- About this task
Locate each line below that includes "Ending" and reproduce it.

- Exercise inputs
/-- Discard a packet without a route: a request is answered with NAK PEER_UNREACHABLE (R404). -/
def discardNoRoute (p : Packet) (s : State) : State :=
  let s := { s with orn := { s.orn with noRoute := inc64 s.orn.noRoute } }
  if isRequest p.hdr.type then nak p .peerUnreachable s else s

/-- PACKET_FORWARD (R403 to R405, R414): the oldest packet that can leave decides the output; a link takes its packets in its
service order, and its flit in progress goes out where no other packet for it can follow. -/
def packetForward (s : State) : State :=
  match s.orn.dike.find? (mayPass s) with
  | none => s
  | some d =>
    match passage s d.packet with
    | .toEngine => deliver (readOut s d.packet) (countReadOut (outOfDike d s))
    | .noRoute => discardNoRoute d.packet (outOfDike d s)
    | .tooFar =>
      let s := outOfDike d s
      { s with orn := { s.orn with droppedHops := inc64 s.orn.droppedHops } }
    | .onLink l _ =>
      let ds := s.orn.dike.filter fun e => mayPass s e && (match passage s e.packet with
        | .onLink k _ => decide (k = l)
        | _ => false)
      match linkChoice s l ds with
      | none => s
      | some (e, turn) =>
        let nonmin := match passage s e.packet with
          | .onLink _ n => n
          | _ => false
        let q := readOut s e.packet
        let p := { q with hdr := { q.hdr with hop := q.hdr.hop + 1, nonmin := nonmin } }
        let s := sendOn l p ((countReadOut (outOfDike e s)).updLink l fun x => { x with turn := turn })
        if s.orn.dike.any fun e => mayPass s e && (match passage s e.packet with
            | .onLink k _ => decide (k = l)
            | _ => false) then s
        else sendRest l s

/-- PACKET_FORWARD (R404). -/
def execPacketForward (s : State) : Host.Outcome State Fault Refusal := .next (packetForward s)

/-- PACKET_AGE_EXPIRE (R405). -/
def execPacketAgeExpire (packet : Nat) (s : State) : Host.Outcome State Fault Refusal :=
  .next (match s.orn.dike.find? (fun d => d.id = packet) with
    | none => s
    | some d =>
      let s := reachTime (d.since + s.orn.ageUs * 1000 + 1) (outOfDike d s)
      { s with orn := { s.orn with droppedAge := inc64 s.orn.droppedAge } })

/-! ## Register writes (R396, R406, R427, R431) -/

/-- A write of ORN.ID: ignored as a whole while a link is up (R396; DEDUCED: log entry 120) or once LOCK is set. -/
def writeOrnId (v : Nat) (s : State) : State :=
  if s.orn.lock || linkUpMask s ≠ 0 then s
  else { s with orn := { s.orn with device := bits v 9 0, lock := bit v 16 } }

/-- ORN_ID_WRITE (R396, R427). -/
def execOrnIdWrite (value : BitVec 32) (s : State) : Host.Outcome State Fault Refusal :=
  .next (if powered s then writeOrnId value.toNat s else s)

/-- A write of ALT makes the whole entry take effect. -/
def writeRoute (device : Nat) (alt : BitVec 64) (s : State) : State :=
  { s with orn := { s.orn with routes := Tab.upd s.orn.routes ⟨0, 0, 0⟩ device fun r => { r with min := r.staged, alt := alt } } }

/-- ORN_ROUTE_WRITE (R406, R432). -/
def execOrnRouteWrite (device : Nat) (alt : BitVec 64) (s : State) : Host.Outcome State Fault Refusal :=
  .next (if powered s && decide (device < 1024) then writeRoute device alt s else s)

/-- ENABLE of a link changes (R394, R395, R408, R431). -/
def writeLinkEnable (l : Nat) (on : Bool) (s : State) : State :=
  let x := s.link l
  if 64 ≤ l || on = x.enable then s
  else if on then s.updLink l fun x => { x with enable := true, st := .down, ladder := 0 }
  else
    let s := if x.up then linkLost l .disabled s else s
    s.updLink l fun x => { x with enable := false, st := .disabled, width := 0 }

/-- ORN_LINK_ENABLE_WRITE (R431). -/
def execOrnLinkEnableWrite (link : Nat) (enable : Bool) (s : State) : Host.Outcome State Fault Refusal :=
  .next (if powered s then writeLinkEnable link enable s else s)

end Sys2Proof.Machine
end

* * *

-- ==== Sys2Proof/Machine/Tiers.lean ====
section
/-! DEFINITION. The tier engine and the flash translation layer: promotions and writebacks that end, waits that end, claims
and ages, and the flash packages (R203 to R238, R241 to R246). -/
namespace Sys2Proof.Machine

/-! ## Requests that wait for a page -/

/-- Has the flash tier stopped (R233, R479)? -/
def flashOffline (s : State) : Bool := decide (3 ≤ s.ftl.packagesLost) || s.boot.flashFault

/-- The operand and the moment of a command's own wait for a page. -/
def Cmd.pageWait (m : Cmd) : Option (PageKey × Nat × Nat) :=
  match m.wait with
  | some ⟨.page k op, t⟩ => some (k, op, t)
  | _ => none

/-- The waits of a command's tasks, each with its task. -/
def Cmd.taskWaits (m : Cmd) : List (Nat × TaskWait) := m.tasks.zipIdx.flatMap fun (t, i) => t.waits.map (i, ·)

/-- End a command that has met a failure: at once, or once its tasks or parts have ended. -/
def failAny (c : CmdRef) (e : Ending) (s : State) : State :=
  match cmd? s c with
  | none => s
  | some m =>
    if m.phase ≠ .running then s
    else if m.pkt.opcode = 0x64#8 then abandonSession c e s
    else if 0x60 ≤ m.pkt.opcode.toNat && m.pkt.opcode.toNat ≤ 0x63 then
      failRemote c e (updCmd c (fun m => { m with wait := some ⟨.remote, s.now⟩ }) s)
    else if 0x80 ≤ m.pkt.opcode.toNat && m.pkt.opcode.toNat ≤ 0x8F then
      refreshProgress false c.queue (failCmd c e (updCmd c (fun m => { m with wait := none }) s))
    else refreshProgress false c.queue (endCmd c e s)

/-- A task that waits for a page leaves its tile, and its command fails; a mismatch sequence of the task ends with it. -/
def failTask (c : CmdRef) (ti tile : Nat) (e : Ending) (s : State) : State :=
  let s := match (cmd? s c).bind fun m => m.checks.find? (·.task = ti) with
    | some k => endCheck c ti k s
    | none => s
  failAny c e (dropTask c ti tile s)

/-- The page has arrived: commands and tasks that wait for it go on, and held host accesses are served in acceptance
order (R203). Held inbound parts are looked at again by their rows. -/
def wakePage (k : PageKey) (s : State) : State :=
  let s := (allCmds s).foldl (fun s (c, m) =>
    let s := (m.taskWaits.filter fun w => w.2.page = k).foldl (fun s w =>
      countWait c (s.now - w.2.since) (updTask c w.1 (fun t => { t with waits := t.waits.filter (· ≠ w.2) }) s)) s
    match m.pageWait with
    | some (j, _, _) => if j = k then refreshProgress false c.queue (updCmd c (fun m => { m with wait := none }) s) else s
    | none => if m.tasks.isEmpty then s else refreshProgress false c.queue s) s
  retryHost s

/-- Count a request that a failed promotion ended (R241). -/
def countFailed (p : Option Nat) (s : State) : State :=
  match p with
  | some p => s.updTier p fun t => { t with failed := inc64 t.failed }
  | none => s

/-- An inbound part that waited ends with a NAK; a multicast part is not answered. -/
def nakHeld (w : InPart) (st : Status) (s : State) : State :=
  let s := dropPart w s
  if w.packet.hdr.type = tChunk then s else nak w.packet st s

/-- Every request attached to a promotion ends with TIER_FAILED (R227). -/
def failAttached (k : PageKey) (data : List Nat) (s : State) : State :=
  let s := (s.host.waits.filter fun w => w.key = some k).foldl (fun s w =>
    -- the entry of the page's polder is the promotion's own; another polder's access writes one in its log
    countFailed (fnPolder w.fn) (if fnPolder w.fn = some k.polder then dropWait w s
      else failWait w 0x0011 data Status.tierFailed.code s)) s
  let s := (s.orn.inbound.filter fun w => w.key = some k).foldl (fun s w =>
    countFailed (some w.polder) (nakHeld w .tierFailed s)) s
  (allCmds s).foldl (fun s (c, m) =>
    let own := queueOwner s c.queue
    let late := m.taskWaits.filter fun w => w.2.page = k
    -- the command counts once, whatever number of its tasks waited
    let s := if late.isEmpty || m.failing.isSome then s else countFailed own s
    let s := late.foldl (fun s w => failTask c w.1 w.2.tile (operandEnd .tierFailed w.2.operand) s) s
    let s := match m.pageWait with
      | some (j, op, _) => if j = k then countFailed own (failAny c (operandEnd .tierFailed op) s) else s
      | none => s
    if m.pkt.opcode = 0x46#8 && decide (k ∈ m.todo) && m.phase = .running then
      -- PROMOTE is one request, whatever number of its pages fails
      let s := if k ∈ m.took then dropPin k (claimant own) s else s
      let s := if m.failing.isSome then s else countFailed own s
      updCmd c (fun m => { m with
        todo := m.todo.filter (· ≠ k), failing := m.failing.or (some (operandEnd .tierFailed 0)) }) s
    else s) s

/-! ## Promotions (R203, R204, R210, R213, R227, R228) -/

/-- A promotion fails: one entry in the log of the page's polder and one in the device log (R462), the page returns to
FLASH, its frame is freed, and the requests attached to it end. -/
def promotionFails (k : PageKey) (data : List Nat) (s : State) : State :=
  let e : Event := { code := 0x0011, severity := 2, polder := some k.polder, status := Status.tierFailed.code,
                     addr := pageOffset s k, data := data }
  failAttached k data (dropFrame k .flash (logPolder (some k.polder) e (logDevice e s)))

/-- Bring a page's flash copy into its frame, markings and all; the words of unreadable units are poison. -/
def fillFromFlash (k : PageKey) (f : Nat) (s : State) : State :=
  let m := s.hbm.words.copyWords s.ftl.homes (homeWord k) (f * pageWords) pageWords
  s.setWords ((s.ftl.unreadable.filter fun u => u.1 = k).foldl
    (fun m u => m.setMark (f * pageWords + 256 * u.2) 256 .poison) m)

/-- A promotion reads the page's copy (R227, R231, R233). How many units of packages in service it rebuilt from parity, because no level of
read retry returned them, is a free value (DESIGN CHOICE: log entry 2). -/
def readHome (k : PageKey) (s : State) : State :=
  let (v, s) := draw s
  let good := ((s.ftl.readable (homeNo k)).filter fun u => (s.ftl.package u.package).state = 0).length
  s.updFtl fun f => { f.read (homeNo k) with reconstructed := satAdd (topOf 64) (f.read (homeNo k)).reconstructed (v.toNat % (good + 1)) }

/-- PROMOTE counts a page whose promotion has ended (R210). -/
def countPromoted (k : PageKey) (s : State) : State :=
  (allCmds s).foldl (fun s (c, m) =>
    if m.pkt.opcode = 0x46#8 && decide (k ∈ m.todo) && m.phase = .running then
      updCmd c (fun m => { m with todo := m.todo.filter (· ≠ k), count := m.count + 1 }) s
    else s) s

- Exercise solution
def failAny (c : CmdRef) (e : Ending) (s : State) : State :=
def failTask (c : CmdRef) (ti tile : Nat) (e : Ending) (s : State) : State :=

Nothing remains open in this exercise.